My proposition is: that the will of psychology hitherto is an unjustified generalization, that this will
does not exist at all, that instead of grasping the idea of the development of one definite will into many forms, one has eliminated the character of the will by subtracting from it its content, its "wither?" - this is in the highest degree the case with Schopenhauer: what he calls "will" is a mere empty word. It is even less a question of a "will to life"; for life is merely a special case of the will to power - it is quite arbitrary to assert that everything strives to enter into this form of the will to power."

(Nietzsche, Nachlass)

* The body, as multiplicity, structures our perception of the world through imposing itself upon our consciousness. For Schopenhauer, this means that we cannot directly know the unity of the will; for Nietzsche, to the contrary, this means that there is no unity - there is no underlying oneness at the center of things, as Western metaphysics has presupposed since the time of Plato (hence Nietzsche's incessant assertions that the thing-in-itself does not exist). Rather,

* The world is, as Heraclitus, the first Western philosopher, held it to be, pandaemonium:

"If the motion of the world aimed at a final state, that state would have been reached. The sole fundamental fact, however, is that it does not aim at a final state; and every philosophy and scientific hypothesis (e.g. mechanistic theory) which necessitates such a final state is refuted by this fundamental fact.

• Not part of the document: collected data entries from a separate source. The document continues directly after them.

-- ==== Sys2Proof/Laws/Exec.lean ====
section
/-!
SUPPORT. What `exec` can do, said once: every next state it answers is one of the few shapes of `Effect`.
A statement about every instruction is proved by cases on the shape, and never unfolds a meaning.
-/
namespace Sys2Proof.Machine

/-- The instruction raises code `k` from state `s`: `60_exceptions.md` rule R279 and INT. -/
def Raises (i : Instr) (s : State) (k : Byte) : Prop :=
  (k = 0#8 ∧ (i.operandsLegal = false ∨ (∃ op, i = .illegal op) ∨
    (i = .rti ∧ s.level = .zero ∧ s.rtiRestoresIp = false))) ∨ i = .int k

/-- The instruction raises nothing, whatever the state: its operands are legal, and it is no illegal
opcode, no INT and no RTI. -/
def Quiet (i : Instr) : Prop :=
  i.operandsLegal = true ∧ (∀ op, i ≠ .illegal op) ∧ (∀ k, i ≠ .int k) ∧ i ≠ .rti

/-- The instruction is none of those that write state outside the banks, `ip` and memory, nor SWP. -/
def Plain (i : Instr) : Prop :=
  i ≠ .swp ∧ i ≠ .wrt ∧ i ≠ .ei ∧ i ≠ .di ∧ i ≠ .eci ∧ i ≠ .dci ∧ i ≠ .inp ∧ i ≠ .out ∧ i ≠ .hlt

/-- What an instruction writes of the primary bank only: C-high and the flags move only where the
instruction is listed for them. -/
def PrimWrite (i : Instr) (b b' : Bank) : Prop :=
  (¬ mayWriteCHigh i → b'.c.toNat / 256 = b.c.toNat / 256) ∧
    (¬ writesZ i → b'.f.getLsbD 0 = b.f.getLsbD 0) ∧ (¬ writesCY i → b'.f.getLsbD 1 = b.f.getLsbD 1) ∧
    FlagBitsKept 0xFC b b'

/-- The shapes of a next state. -/
inductive Effect (i : Instr) (s : State) : State → Prop where
  /-- A raise, and nothing else. -/
  | raise (k : Byte) (h : Raises i s k) : Effect i s (s.raiseInterrupt k)
  /-- A write of the primary bank and of `ip`. -/
  | regs (b : Bank) (ip : Word) (quiet : Quiet i) (plain : Plain i) (h : PrimWrite i s.prim b) :
      Effect i s { s with prim := b, ip := ip }
  /-- A store, which may move SP. -/
  | store (m : Memory) (sp : Word) (quiet : Quiet i) (plain : Plain i)
      (bytes : SameBytesBut (storedTo s i) s { s with mem := m })
      (wf : Memory.wf s.mem = true → Memory.wf m = true) :
      Effect i s { s with prim := { s.prim with sp := sp }, mem := m }
  /-- SWP. -/
  | swap (h : i = .swp) : Effect i s { s with prim := s.shad, shad := s.prim }
  /-- A return from an interrupt level above 0. -/
  | leave (lvl : Level) (h : i = .rti)
      (levels : (s.level = .two ∧ lvl = .one) ∨ (s.level = .one ∧ lvl = .zero)) :
      Effect i s { s with level := lvl, ip := s.shad.a }
  /-- RTI at level 0 where it restores `ip` after its raise. -/
  | strayReturn (h : i = .rti) (zero : s.level = .zero) (param : s.rtiRestoresIp = true) :
      Effect i s { s.raiseInterrupt 0#8 with ip := (s.raiseInterrupt 0#8).shad.a }
  /-- WRT. -/
  | writeT (v : Byte) (h : i = .wrt) : Effect i s { s with t := v }
  /-- EI and DI. -/
  | handling (v : Bool) (h : i = .ei ∨ i = .di) : Effect i s { s with interruptHandling := v }
  /-- ECI and DCI. -/
  | clock (v : Bool) (h : i = .eci ∨ i = .dci) : Effect i s { s with clockInterrupt := v }
  /-- HLT. -/
  | halt (h : i = .hlt) : Effect i s { s with powerOn := false }
  /-- IN. -/
  | input (b : Bank) (rest : List Byte) (h : i = .inp) (w : PrimWrite i s.prim b) :
      Effect i s { s with prim := b, input := rest }
  /-- OUT. -/
  | output (v : Byte) (k : Sink) (h : i = .out) : Effect i s { s with output := s.output ++ [v], sink := k }

/-! ## The shapes of the shared operations -/

theorem PrimWrite.refl (i : Instr) (b : Bank) : PrimWrite i b b :=
  ⟨fun _ => rfl, fun _ => rfl, fun _ => rfl, rfl⟩

theorem primWrite_setHalf (i : Instr) (b : Bank) (d : Half) (v : Byte) : PrimWrite i b (b.setHalf d v) := by
  refine ⟨fun _ => ?_, fun _ => ?_, fun _ => ?_, FlagBitsKept.of_eq ?_⟩ <;> cases d <;> simp [Bank.setHalf]
  have := v.isLt
  omega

I seek a conception of the world that takes this fact into account. Becoming must be explained without recourse to final intentions; becoming must appear justified at every moment (or incapable of being evaluated; which amounts to the same thing); the present must absolutely not be justified by reference to a future, nor the past by reference to the present. "Necessity" not in the shape of an overreaching, dominating total force, or that of a prime mover; even less as a necessary condition for something valuable. To this end it is necessary to deny a total consciousness of becoming, a "God," to avoid bringing all events under the aegis of a being who feels and knows but does not
will: "God" is useless if he does not want anything, and moreover this means positing a total value of "becoming." Fortunately such a summarizing power is missing (- a suffering and all-seeing God, a "total sensorium" and "cosmic spirit", would be the greatest objection to being)."

(Nietzsche, Nachlass)

Thus Nietzsche poises himself firmly against the dialectical idealism of Hegel, which also drew inspiration from Heraclitus and yet presupposed an eventual coming-together of things in an almost apocalyptic fashion. For Nietzsche, to the contrary, there is no end to becoming; such supposes an open system which Nietzsche's conceptualization of the eternal return of the same (which is not, as we shall see, a return of the self-same) does not permit.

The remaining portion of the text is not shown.